Extracted data:
● ● ● ● ● ● ●

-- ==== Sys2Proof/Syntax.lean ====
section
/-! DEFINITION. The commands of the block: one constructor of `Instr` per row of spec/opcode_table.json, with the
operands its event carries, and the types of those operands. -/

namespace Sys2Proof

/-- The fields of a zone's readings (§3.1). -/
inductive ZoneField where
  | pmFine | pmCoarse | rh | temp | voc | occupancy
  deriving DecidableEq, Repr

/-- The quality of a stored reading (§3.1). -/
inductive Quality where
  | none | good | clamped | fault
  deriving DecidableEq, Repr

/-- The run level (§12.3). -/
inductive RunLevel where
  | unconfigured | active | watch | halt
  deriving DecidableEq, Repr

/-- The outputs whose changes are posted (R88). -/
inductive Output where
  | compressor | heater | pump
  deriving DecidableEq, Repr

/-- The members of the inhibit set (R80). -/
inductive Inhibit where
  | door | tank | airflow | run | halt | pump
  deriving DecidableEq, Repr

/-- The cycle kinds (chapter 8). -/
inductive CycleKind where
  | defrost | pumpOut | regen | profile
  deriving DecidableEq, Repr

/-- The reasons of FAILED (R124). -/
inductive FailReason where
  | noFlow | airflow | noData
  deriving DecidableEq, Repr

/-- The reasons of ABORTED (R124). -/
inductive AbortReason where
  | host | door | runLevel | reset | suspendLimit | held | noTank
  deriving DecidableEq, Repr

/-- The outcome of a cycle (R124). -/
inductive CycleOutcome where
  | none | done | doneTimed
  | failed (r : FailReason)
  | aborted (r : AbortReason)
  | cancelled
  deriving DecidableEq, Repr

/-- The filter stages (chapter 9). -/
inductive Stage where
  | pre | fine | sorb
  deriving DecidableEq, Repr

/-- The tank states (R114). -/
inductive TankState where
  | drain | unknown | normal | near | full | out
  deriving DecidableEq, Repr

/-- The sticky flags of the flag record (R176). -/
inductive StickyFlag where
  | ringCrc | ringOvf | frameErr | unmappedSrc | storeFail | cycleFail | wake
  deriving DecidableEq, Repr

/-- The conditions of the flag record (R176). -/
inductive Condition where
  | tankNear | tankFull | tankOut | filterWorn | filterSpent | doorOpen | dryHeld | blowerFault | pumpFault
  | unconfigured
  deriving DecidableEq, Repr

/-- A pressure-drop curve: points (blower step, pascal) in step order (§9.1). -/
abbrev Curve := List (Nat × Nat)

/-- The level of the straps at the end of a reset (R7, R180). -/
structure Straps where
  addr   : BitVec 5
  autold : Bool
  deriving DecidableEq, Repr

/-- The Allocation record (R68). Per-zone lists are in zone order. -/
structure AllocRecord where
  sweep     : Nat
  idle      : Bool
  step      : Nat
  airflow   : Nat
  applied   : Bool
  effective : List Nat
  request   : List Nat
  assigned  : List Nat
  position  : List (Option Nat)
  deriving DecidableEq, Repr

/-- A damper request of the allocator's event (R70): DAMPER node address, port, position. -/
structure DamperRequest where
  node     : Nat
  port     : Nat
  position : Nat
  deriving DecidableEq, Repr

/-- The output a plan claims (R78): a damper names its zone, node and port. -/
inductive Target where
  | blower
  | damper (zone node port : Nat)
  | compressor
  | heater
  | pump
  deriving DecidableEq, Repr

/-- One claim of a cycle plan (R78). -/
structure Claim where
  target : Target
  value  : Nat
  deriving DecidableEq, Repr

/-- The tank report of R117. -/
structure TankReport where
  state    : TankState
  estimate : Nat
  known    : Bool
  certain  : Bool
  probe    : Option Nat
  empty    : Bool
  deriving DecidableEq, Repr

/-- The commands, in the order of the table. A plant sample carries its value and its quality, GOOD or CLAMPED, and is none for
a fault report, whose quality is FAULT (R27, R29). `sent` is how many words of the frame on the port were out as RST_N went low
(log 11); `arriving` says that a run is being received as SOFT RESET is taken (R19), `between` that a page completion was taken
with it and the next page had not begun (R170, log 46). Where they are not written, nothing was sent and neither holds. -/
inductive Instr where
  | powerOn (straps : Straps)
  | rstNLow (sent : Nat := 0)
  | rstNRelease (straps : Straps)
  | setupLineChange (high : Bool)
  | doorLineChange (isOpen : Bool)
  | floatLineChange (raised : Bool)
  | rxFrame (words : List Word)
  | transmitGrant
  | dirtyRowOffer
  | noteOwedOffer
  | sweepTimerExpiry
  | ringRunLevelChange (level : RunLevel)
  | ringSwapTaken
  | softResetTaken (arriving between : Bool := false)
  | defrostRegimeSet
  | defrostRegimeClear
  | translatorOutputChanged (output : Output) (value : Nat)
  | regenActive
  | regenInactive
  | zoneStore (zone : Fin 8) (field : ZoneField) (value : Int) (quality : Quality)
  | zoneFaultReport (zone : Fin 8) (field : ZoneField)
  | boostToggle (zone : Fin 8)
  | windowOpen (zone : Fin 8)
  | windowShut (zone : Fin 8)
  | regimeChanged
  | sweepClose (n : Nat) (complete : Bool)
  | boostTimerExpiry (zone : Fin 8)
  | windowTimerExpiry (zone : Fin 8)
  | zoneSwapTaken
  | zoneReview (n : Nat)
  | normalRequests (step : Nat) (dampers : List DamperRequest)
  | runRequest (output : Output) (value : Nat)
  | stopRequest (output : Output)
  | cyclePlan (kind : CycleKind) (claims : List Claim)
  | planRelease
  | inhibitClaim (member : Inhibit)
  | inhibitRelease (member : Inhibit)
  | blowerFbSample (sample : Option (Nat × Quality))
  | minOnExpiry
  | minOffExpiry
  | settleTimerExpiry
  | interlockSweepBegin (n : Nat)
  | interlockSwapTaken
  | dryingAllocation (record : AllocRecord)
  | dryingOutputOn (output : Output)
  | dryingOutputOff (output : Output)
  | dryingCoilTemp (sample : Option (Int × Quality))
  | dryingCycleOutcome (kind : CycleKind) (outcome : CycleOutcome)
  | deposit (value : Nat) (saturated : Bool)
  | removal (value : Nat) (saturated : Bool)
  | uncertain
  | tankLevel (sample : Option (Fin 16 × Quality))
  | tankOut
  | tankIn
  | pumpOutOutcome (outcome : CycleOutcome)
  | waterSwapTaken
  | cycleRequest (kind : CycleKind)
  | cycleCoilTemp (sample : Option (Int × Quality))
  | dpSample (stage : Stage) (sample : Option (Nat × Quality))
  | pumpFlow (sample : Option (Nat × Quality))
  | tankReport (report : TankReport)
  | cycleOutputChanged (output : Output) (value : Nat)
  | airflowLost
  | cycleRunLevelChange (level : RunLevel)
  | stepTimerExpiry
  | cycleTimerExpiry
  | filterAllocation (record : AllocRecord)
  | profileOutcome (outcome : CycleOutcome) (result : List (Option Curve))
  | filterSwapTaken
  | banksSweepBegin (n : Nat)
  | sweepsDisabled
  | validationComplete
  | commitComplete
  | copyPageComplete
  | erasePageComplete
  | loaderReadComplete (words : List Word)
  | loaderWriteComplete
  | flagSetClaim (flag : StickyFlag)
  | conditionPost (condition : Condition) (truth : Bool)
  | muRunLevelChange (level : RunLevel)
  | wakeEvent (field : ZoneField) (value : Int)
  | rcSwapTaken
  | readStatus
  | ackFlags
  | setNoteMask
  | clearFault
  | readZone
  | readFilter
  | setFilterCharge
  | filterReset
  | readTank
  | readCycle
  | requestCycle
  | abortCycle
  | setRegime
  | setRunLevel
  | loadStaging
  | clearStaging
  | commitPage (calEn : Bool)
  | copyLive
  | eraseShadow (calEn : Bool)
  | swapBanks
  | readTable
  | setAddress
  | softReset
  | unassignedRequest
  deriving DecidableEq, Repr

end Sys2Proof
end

● ● ● ● ● ● ●

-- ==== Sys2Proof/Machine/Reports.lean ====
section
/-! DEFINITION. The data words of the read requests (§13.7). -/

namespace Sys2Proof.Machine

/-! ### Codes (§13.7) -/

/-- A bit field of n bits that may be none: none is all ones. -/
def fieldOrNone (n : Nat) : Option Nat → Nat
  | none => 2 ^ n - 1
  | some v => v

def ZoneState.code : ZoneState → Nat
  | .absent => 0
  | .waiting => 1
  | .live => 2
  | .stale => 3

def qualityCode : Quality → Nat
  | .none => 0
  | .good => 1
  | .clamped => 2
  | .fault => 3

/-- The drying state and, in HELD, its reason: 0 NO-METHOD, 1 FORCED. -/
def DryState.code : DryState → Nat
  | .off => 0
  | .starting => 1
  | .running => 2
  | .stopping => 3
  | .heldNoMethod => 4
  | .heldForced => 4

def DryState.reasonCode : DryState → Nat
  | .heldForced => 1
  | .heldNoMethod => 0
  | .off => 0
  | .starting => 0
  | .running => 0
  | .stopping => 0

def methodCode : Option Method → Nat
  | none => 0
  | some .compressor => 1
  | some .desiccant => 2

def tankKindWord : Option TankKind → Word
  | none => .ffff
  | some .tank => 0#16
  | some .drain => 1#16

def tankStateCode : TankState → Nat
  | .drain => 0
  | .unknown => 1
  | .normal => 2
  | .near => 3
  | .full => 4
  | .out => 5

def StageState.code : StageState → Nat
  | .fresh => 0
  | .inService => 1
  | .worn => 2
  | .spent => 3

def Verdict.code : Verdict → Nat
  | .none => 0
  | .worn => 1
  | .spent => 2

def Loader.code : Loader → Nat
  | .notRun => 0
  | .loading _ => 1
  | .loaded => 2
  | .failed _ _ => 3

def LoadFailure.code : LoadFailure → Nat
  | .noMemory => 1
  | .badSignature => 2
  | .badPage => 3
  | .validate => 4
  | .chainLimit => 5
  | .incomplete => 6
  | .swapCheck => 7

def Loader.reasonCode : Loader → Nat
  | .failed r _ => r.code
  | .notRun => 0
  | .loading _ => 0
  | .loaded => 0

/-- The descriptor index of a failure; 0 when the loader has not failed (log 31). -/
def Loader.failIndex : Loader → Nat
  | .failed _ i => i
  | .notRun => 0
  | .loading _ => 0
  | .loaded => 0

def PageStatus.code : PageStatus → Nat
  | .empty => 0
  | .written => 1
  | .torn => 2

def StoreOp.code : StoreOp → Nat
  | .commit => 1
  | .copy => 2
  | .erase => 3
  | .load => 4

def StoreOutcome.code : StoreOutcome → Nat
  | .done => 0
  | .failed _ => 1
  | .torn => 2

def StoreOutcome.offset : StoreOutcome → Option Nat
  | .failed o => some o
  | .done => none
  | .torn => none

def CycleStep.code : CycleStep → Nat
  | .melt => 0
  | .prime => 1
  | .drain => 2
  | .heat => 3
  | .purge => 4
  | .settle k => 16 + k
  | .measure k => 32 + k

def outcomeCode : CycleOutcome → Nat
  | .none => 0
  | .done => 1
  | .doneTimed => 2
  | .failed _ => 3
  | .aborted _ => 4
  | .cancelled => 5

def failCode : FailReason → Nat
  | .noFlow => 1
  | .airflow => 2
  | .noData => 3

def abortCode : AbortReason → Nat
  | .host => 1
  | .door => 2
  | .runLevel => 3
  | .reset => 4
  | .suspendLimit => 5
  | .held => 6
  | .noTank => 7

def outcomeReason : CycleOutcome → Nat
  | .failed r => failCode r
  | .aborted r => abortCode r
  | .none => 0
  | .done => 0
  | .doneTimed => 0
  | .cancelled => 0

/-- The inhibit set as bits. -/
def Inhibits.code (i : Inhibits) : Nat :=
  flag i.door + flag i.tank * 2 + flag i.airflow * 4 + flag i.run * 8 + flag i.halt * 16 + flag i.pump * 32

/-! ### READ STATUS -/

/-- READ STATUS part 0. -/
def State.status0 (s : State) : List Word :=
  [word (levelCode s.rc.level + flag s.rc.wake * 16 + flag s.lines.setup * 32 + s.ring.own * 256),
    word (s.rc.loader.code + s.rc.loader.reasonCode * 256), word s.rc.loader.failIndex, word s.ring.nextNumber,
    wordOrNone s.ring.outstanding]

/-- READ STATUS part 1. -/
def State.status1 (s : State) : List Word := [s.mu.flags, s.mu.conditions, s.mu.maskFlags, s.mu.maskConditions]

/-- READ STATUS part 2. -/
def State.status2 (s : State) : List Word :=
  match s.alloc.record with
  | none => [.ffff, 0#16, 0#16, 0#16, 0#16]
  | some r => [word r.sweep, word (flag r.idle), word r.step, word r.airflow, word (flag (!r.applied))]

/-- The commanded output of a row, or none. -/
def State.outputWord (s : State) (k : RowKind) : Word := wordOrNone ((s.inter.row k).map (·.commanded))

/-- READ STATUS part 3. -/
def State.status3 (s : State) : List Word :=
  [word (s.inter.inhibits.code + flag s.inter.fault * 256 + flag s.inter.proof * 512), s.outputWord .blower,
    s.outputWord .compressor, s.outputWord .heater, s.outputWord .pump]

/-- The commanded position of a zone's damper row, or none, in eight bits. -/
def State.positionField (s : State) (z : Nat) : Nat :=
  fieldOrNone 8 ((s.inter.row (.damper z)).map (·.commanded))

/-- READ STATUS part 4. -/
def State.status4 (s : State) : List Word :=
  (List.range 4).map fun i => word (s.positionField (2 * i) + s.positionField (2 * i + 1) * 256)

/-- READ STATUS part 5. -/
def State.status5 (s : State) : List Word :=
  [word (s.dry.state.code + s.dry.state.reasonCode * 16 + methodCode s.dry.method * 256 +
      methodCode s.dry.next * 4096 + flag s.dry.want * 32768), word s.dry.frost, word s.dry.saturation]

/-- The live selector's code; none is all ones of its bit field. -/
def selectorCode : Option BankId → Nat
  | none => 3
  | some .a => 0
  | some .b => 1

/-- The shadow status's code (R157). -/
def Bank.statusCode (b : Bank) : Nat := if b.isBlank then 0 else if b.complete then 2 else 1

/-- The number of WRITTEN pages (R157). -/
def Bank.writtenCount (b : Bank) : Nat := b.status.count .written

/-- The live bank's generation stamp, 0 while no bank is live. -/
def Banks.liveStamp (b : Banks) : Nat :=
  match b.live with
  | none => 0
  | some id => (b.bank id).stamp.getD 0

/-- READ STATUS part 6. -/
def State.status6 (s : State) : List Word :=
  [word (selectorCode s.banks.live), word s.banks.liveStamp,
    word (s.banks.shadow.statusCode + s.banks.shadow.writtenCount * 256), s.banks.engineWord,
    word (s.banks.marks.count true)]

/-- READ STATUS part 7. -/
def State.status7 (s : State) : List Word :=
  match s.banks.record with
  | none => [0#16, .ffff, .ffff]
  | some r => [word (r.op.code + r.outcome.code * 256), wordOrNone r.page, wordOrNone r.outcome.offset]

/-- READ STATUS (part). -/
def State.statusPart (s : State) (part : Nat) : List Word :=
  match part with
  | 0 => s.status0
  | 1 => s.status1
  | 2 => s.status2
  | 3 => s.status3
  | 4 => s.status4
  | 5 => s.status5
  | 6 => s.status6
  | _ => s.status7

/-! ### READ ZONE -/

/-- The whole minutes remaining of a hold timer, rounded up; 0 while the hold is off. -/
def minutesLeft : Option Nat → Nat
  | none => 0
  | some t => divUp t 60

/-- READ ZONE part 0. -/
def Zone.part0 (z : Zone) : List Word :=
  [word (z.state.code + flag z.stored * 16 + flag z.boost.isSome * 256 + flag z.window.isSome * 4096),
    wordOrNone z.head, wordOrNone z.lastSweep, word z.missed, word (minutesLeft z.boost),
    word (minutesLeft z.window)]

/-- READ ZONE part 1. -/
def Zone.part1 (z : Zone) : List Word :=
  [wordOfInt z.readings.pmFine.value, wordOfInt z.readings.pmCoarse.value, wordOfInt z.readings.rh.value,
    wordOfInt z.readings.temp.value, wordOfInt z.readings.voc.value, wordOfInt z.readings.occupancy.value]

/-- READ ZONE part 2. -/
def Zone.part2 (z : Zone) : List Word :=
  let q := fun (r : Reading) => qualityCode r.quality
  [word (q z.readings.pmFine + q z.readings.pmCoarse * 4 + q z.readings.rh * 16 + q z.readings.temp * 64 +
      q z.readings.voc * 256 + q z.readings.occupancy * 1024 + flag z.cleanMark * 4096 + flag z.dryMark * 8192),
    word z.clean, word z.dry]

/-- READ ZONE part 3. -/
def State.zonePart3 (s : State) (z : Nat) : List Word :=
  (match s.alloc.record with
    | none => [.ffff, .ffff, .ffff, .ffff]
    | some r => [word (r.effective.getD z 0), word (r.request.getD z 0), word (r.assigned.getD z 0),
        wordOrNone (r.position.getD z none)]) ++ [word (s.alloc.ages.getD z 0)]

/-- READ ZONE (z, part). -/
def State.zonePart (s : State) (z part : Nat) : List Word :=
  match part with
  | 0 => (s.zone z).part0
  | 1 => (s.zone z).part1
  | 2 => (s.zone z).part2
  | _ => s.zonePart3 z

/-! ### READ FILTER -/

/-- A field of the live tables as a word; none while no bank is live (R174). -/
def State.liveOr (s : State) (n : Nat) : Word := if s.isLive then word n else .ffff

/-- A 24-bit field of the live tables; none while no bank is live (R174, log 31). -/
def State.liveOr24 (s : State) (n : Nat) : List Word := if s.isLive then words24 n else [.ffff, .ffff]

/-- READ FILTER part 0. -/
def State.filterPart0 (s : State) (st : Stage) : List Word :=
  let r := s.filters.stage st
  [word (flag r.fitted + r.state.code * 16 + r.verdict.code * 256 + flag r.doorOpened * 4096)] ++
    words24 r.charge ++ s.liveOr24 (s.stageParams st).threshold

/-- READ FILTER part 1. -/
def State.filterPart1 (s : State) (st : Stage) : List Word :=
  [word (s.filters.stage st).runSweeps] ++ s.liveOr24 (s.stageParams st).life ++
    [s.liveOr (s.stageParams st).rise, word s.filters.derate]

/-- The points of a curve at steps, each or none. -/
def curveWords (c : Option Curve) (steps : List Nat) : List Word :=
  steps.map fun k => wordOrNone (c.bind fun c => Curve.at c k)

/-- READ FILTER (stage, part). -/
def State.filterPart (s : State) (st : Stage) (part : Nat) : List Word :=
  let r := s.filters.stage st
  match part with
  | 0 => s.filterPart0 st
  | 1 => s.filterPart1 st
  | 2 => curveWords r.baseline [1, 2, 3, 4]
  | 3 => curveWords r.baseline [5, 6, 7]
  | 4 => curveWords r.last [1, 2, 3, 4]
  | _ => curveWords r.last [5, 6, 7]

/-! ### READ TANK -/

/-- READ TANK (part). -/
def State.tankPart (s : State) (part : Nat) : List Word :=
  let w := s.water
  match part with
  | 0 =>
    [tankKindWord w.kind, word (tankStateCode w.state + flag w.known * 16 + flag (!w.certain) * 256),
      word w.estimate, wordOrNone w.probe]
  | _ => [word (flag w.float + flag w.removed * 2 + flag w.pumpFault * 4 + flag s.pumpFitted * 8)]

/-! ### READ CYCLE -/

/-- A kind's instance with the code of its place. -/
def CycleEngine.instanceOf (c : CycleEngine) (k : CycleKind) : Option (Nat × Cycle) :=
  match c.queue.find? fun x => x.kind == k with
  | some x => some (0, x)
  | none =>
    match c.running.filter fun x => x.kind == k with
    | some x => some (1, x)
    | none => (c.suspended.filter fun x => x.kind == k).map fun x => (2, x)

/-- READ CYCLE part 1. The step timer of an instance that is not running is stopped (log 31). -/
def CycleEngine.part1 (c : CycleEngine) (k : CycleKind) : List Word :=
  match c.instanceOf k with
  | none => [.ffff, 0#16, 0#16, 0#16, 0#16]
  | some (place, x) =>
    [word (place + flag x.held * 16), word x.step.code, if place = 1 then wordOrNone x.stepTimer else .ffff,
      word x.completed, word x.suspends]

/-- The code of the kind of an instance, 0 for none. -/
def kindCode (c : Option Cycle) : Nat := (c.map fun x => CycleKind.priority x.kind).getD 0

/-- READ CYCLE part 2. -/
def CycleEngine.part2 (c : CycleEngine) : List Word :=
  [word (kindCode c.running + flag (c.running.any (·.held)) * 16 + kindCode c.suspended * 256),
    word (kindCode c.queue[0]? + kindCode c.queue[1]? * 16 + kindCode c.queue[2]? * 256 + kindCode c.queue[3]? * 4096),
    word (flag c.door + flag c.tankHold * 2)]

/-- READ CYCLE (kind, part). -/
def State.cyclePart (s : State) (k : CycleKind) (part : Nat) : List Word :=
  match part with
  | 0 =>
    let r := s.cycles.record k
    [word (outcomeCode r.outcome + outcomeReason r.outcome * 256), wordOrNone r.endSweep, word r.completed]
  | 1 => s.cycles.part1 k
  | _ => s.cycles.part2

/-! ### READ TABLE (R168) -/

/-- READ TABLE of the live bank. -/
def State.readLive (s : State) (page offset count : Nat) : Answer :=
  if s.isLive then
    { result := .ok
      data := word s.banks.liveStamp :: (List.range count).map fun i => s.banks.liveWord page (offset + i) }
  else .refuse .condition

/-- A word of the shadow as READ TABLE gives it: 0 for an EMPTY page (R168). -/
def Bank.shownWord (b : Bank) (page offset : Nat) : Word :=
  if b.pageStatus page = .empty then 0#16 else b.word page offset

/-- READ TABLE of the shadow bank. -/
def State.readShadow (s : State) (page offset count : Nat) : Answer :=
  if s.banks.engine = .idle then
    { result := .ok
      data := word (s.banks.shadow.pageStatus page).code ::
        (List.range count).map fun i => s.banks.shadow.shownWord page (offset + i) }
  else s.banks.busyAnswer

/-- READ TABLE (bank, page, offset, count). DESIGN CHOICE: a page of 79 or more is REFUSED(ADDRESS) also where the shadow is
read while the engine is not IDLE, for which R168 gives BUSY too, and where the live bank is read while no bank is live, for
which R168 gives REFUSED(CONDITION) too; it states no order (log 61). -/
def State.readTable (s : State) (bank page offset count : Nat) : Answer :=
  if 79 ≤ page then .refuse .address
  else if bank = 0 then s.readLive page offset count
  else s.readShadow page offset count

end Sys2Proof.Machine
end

● ● ● ● ● ● ●

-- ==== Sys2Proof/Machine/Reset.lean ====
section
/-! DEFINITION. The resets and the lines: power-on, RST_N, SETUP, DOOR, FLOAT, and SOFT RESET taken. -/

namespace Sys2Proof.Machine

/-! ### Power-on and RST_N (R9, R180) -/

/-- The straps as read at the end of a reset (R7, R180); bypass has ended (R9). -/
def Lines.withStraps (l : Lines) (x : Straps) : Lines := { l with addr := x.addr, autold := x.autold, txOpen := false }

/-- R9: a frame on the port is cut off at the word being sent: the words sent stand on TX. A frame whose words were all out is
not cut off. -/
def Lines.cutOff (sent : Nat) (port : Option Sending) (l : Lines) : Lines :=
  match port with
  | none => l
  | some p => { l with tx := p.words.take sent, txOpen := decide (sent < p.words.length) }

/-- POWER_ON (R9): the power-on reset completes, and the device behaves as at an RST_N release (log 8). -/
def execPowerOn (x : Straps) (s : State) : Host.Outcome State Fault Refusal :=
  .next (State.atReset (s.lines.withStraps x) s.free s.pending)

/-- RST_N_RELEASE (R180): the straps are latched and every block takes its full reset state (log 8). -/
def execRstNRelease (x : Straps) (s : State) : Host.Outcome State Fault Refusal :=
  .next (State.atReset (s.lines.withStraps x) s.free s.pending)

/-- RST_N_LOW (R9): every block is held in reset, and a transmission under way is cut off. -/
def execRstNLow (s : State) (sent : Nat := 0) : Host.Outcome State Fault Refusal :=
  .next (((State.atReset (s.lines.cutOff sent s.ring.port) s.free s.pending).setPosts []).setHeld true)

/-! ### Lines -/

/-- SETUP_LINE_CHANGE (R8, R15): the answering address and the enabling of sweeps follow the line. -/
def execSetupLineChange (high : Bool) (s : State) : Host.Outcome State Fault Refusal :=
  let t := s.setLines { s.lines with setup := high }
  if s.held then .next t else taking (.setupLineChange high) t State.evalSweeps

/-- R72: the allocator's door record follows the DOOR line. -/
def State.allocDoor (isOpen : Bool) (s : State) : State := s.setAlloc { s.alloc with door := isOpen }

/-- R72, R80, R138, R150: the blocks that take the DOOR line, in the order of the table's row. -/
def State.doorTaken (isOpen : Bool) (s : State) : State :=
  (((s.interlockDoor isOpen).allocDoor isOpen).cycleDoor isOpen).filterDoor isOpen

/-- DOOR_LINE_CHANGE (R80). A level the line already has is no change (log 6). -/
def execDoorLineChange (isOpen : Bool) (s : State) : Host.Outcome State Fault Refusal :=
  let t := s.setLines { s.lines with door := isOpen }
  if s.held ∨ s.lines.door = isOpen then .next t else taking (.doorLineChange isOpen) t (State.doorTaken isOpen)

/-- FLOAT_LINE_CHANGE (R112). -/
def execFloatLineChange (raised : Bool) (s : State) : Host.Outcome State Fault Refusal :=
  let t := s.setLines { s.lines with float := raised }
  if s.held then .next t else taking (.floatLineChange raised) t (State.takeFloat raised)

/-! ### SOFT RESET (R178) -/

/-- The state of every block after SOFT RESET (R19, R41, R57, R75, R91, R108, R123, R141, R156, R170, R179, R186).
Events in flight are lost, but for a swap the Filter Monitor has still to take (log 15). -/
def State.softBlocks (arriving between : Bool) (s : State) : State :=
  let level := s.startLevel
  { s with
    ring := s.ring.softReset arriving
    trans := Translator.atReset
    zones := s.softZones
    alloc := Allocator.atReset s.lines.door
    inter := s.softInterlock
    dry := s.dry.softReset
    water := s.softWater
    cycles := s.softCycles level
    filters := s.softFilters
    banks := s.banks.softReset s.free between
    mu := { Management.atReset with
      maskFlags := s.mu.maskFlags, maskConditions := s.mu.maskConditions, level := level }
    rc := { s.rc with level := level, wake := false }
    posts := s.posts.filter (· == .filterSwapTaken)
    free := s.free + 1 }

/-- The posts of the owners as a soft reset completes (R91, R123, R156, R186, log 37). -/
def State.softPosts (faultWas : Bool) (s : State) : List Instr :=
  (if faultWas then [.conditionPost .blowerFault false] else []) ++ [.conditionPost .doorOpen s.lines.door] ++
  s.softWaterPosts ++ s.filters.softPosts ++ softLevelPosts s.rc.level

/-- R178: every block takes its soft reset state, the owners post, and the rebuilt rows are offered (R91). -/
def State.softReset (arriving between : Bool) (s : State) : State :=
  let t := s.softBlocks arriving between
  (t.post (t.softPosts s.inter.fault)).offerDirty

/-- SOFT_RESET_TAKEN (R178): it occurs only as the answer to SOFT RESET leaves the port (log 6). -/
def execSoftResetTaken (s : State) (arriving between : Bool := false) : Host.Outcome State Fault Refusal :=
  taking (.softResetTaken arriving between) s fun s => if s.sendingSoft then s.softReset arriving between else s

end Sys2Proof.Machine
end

● ● ● ● ● ● ●

Pick every line of the data that includes the string "queue".

  match c.queue.find? fun x => x.kind == k with
    word (kindCode c.queue[0]? + kindCode c.queue[1]? * 16 + kindCode c.queue[2]? * 256 + kindCode c.queue[3]? * 4096),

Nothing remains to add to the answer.